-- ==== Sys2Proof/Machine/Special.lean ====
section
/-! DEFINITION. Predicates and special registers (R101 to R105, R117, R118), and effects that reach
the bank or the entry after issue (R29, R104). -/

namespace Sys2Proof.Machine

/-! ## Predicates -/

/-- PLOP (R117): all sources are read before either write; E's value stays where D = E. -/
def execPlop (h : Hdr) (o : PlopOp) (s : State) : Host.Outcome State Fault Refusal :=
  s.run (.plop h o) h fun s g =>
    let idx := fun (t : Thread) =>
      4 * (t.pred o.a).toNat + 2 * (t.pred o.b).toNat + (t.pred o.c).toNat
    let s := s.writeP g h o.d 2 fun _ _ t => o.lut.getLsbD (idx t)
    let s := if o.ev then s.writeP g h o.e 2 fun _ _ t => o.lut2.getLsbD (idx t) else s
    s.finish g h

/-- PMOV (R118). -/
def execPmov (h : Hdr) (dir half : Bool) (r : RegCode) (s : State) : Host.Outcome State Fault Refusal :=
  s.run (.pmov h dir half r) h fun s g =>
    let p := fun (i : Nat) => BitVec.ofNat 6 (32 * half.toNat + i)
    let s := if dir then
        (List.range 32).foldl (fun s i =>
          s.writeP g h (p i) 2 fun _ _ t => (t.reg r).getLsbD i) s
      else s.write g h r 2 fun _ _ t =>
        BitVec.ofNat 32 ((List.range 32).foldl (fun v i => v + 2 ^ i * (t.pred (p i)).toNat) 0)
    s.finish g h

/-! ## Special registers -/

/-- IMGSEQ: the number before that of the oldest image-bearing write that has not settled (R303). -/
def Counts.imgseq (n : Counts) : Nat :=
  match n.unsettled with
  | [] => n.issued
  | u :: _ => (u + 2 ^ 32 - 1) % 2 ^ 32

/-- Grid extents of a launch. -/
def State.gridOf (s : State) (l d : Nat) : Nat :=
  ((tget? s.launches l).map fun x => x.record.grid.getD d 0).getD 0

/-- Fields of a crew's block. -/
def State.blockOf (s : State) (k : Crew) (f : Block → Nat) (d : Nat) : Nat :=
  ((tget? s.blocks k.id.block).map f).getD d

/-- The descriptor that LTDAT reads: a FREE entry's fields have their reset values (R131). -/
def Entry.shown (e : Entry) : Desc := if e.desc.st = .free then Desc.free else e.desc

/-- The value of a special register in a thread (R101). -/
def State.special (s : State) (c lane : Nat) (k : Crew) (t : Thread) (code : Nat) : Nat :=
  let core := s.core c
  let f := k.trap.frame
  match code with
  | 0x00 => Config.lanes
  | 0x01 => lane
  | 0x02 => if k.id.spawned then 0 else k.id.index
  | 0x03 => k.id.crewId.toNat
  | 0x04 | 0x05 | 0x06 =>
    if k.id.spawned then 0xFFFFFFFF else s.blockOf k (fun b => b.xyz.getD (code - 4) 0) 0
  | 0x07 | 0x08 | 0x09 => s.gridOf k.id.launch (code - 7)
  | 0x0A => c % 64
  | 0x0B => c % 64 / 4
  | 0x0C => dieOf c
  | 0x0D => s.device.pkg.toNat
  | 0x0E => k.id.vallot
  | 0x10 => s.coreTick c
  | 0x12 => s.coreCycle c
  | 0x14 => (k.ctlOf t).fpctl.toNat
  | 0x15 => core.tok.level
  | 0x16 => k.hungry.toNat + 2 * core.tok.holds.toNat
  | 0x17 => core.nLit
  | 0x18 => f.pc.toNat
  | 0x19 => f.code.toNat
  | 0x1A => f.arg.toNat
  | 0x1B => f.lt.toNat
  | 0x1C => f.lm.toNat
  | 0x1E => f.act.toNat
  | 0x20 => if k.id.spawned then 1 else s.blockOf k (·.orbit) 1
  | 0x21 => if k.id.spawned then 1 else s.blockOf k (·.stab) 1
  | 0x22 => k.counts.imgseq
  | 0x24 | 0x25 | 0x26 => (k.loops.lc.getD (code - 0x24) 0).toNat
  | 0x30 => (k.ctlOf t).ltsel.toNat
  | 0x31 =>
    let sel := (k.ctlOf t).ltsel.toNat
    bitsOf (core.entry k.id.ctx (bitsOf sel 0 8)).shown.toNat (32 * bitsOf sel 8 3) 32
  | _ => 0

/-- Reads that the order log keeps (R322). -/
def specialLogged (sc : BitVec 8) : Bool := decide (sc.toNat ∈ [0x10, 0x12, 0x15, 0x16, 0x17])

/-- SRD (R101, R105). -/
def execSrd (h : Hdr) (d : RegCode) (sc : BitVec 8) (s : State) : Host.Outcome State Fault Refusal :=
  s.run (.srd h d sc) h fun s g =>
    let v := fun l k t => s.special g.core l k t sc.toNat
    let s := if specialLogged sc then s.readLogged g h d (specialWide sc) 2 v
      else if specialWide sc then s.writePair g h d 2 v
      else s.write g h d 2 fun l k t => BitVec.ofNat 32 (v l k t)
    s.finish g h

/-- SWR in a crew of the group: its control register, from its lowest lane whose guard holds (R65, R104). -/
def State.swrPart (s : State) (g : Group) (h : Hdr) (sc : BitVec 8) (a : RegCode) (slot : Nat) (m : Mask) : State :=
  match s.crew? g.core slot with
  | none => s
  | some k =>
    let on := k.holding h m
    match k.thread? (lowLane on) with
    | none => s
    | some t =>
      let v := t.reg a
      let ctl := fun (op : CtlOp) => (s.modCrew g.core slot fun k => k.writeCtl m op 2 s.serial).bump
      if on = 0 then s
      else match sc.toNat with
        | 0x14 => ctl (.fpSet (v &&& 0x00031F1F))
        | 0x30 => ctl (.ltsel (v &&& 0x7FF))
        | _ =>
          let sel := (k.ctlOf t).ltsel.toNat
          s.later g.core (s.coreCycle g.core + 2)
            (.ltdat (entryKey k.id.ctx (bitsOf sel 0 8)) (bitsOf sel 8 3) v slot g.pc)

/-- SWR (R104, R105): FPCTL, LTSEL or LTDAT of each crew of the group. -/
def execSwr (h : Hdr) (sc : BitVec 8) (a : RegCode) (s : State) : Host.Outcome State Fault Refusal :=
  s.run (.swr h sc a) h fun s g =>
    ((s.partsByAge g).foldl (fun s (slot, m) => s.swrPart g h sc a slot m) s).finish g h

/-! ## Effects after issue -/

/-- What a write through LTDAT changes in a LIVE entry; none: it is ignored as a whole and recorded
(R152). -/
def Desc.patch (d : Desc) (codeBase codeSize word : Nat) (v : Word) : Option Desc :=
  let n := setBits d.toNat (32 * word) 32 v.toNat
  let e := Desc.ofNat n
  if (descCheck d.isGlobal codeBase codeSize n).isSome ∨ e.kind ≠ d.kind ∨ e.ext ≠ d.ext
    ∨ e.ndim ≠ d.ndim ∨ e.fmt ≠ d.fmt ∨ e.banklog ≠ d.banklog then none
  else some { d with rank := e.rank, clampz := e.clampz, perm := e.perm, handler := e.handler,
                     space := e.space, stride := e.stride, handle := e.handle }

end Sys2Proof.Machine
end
___
● **Exercise prompt**:
Repeat, word for word, the lines from the opening of the material through the line containing "s.run (.plop h o) h fun s g =>".

● **Expected output**:
-- ==== Sys2Proof/Machine/Special.lean ====
section
/-! DEFINITION. Predicates and special registers (R101 to R105, R117, R118), and effects that reach
the bank or the entry after issue (R29, R104). -/

namespace Sys2Proof.Machine

/-! ## Predicates -/

/-- PLOP (R117): all sources are read before either write; E's value stays where D = E. -/
def execPlop (h : Hdr) (o : PlopOp) (s : State) : Host.Outcome State Fault Refusal :=
  s.run (.plop h o) h fun s g =>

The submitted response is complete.